The legislation and the lawsuits are “a simmering pot that is just beginning to boil over,” said John Henderson, a Lakewood attorney who co-founded Coloradans for Metro District Reform. 

That catalyst for the upheaval in metro districts is a 2021 law – Senate Bill 262 “Special District Transparency” – that required metro district boards to email or mail everyone in the district every time there was an election. 

“That literally rang the bell,” Henderson said. “Residents started recognizing there was something wrong. The only way to change course and get reform is to get residents on boards and that is happening.”

Henderson said he expects to see a doubling of residents serving on metro district boards long controlled by developers and their employees.

Wolfersberger last month filed a complaint with the Colorado Secretary of State’s Election Division, arguing that Husch Blackwell’s work with the Hoovers and the open records requests may qualify the law firm as a political action committee. If that’s true, Wolfersberger argued, Hursch Blackwell should be registered with the state and disclose its funding sources. 

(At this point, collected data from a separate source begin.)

-- ==== Sys2Proof/Laws/Memory.lean ====
section
/-! SUPPORT. The PD memory: read after write, and that every operation keeps the canonical form `Memory.wf`. -/

namespace Sys2Proof.Machine

/-! ### Cell lists -/

theorem lookupCell_filter (p : Nat → Bool) (i : Nat) (h : p i = true) (cs : List (Nat × Word)) :
    lookupCell i (cs.filter fun c => p c.1) = lookupCell i cs := by
  induction cs with
  | nil => rfl
  | cons c cs ih =>
    by_cases hc : i = c.1
    · subst hc; simp [h, lookupCell]
    · by_cases hp : p c.1 <;> simp [hp, lookupCell, hc, ih]

theorem lookupCell_filter_none (p : Nat → Bool) (i : Nat) (h : p i = false) (cs : List (Nat × Word)) :
    lookupCell i (cs.filter fun c => p c.1) = none := by
  induction cs with
  | nil => rfl
  | cons c cs ih =>
    by_cases hp : p c.1
    · have hc : i ≠ c.1 := fun e => by simp [e, hp] at h
      simp [hp, lookupCell, hc, ih]
    · simp [hp, ih]

theorem lookupCell_putCell_self (i : Nat) (v : Word) (cs : List (Nat × Word)) :
    lookupCell i (putCell i v cs) = some v := by
  induction cs with
  | nil => simp [putCell, lookupCell]
  | cons c cs ih =>
    unfold putCell
    split
    · simp [lookupCell]
    · split
      · simp [lookupCell]
      · simp [lookupCell, *]

theorem lookupCell_putCell_other (i k : Nat) (v : Word) (h : k ≠ i) (cs : List (Nat × Word)) :
    lookupCell k (putCell i v cs) = lookupCell k cs := by
  induction cs with
  | nil => simp [putCell, lookupCell, h]
  | cons c cs ih =>
    unfold putCell
    split
    · simp [lookupCell, h]
    · split
      · next e => subst e; simp [lookupCell, h]
      · by_cases hk : k = c.1 <;> simp [lookupCell, hk, ih]

theorem mem_putCell {i : Nat} {v : Word} {cs : List (Nat × Word)} {c : Nat × Word} (h : c ∈ putCell i v cs) :
    c = (i, v) ∨ c ∈ cs := by
  induction cs with
  | nil => simpa [putCell] using h
  | cons d cs ih =>
    unfold putCell at h
    split at h
    · simpa using h
    · split at h
      · rcases List.mem_cons.mp h with h | h
        · exact .inl h
        · exact .inr (List.mem_cons_of_mem _ h)
      · rcases List.mem_cons.mp h with h | h
        · exact .inr (h ▸ List.mem_cons_self)
        · exact (ih h).imp id (List.mem_cons_of_mem _)

theorem putCell_sorted {i : Nat} {v : Word} {cs : List (Nat × Word)}
    (h : cs.Pairwise fun a b => a.1 < b.1) : (putCell i v cs).Pairwise fun a b => a.1 < b.1 := by
  induction cs with
  | nil => simp [putCell]
  | cons c cs ih =>
    rw [List.pairwise_cons] at h
    unfold putCell
    split
    · next hi =>
      refine List.pairwise_cons.mpr ⟨?_, List.pairwise_cons.mpr h⟩
      intro d hd
      rcases List.mem_cons.mp hd with rfl | hd
      · exact hi
      · exact lt_trans hi (h.1 d hd)
    · split
      · next e => exact List.pairwise_cons.mpr ⟨fun d hd => e ▸ h.1 d hd, h.2⟩
      · next h1 h2 =>
        refine List.pairwise_cons.mpr ⟨?_, ih h.2⟩
        intro d hd
        rcases mem_putCell hd with rfl | hd
        · exact lt_of_le_of_ne (not_lt.mp h1) (Ne.symm h2)
        · exact h.1 d hd

/-! ### Reading -/

@[simp] theorem Memory.write_unlisted (m : Memory) (i : Nat) (v : Word) (k : Nat) :
    (m.write i v).unlisted k = m.unlisted k := by
  unfold Memory.write; split <;> rfl

@[simp] theorem Memory.write_zeroed (m : Memory) (i : Nat) (v : Word) : (m.write i v).zeroed = m.zeroed := by
  unfold Memory.write; split <;> rfl

@[simp] theorem Memory.write_draw (m : Memory) (i : Nat) (v : Word) : (m.write i v).draw = m.draw := by
  unfold Memory.write; split <;> rfl

/-- A read after a write to the same slot gives the value written (spec/20_memory.md R36). -/
@[simp] theorem Memory.read_write_same (m : Memory) (i : Nat) (v : Word) : (m.write i v).read i = v := by
  unfold Memory.read
  rw [Memory.write_unlisted]
  unfold Memory.write
  split
  · next h =>
    have := lookupCell_filter_none (fun j => decide (j ≠ i)) i (by simp) m.cells
    simp only [this, Option.getD_none, ← h]
  · simp [lookupCell_putCell_self]

/-- A write leaves every other slot alone. -/
theorem Memory.read_write_other (m : Memory) (i k : Nat) (v : Word) (h : k ≠ i) :
    (m.write i v).read k = m.read k := by
  unfold Memory.read
  rw [Memory.write_unlisted]
  unfold Memory.write
  split
  · next =>
    have := lookupCell_filter (fun j => decide (j ≠ i)) k (by simpa using h) m.cells
    simp only [this]
  · simp [lookupCell_putCell_other _ _ _ h]

theorem Memory.read_write (m : Memory) (i k : Nat) (v : Word) :
    (m.write i v).read k = if k = i then v else m.read k := by
  split
  · next h => subst h; simp
  · next h => exact m.read_write_other i k v h

/-- A zero-filled slot reads 0, every other slot reads as before. -/
theorem Memory.read_zeroFill (m : Memory) (n k : Nat) :
    (m.zeroFill n).read k = if k < n then 0 else m.read k := by
  by_cases h : k < n
  · have hn := lookupCell_filter_none (fun j => decide (n ≤ j)) k (by simpa using h) m.cells
    have hz : k < max m.zeroed n := lt_of_lt_of_le h (Nat.le_max_right ..)
    simp only [Memory.read, Memory.zeroFill, Memory.unlisted, hn, hz, h, if_true, Option.getD_none]
  · have hn := lookupCell_filter (fun j => decide (n ≤ j)) k (by simpa using h) m.cells
    simp only [Memory.read, Memory.zeroFill, Memory.unlisted, hn, h, if_false, lt_sup_iff, or_false]

/-- What step 1 of FLUSH_BLOCK leaves in every slot (spec/42_flush_block.md R82). -/
theorem Memory.read_subtractMin (min : Word) (n : Nat) (m : Memory) (k : Nat) :
    (m.subtractMin min n).read k = if k < n then m.read k - min else m.read k := by
  induction n generalizing k with
  | zero => simp [Memory.subtractMin]
  | succ n ih =>
    simp only [Memory.subtractMin, Memory.read_write, ih]
    rcases Nat.lt_trichotomy k n with h | h | h
    · simp [h, Nat.lt_succ_of_lt h, Nat.ne_of_lt h]
    · subst h; simp
    · have : ¬ k < n := by omega
      have h2 : ¬ k < n + 1 := by omega
      simp [this, h2, Nat.ne_of_gt h]

theorem Memory.read_unspecified (d k : Nat) : (Memory.unspecified d).read k = Config.freeSlot d k := by
  simp [Memory.read, Memory.unspecified, lookupCell, Memory.unlisted]

/-! ### The canonical form is kept -/

theorem Memory.wf_unspecified (d : Nat) : (Memory.unspecified d).wf := by
  simp [Memory.wf, Memory.unspecified]

theorem Memory.wf_write {m : Memory} (h : m.wf) (i : Nat) (v : Word) : (m.write i v).wf := by
  obtain ⟨hs, hl⟩ := h
  refine ⟨?_, ?_⟩
  · unfold Memory.write
    split
    · exact hs.filter _
    · exact putCell_sorted hs
  · intro c hc
    rw [Memory.write_unlisted]
    unfold Memory.write at hc
    split at hc
    · exact hl c (List.mem_filter.mp hc).1
    · next hv =>
      rcases mem_putCell hc with rfl | hc
      · exact hv
      · exact hl c hc

theorem Memory.wf_zeroFill {m : Memory} (h : m.wf) (n : Nat) : (m.zeroFill n).wf := by
  obtain ⟨hs, hl⟩ := h
  refine ⟨hs.filter _, ?_⟩
  intro c hc
  obtain ⟨hc, hn⟩ := List.mem_filter.mp hc
  have := hl c hc
  unfold Memory.unlisted at this ⊢
  have hn : ¬ c.1 < n := by simpa using hn
  simpa [Memory.zeroFill, hn] using this

theorem Memory.wf_subtractMin {m : Memory} (h : m.wf) (min : Word) (n : Nat) : (m.subtractMin min n).wf := by
  induction n with
  | zero => exact h
  | succ n ih => exact Memory.wf_write ih _ _

end Sys2Proof.Machine
end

“I believe district electors have a right to know whether organizations are spending time and resources attempting to influence the outcome of the district’s board election,” Wolfersberger wrote in his March 14 complaint to the state.

A staff response to Wolfersburger’s complaint on March 27 recommended that Chris Beall, the deputy secretary of state, dismiss the complaint, saying the district manager failed to provide enough facts showing the law firm accepted money for its services. 

Earlier this month, Beall rejected his staff’s recommendation, arguing that Wolfersberger’s allegations, if found to be true, “would support a factual and legal basis for finding a violation of campaign finance law by Husch Blackwell.” 

Beall also noted that board members of the Headwaters Metro District who voted to pay Husch Blackwell for filing those open records requests also could be held accountable for potential violations to campaign finance laws.

He directed the division to more closely investigate the complaint with a report due in early May. 

Meanwhile, the operators and managers of Granby Ranch, Andy and Jace Wirth, left the ski area in December. Last April, after an investment of $4.5 million in the resort and a busy 2021-22 ski season, Jace Wirth credited “a fantastic new ownership group that are not only talented businessmen but also care deeply about the community.” Months later he was gone from Granby Ranch. 

Andy Wirth and his son took over management of the ski area in 2020 while it was in foreclosure with a mission to improve the skiing and golfing, increase visitation and revenues and shine the place up for a sale. 

“It was a really big lift and we are really proud of what we did there,” he said in a recent interview. 

When the Glarners bought Granby Ranch, the Wirths started developing long-term plans for growth. They left under “mutually agreeable circumstances,” Andy Wirth said. 

Andy Wirth and Miller in December 2021 announced plans for a $25 million, 125-student nonprofit ski academy at Ski Granby Ranch. They had a curriculum, architectural designs and a plan to offer local kids scholarships. 

Andy Wirth said the Bode Miller Ski Academy plan is still “very much alive,” and he expects to announce a new location for the school soon. But Granby Ranch, he said, “just didn’t seem like the best place for the long term.”

Wirth says there was no bad blood with the new owners, but admits there were challenges at Granby Ranch swirling through the Byzantine layers of metro districts on the property.  

“It should not have to be that complex. I didn’t think it needed to be that way,” said Wirth, who is now heading up Montana-based Peak Skis with Miller and a growing team of professional skiers.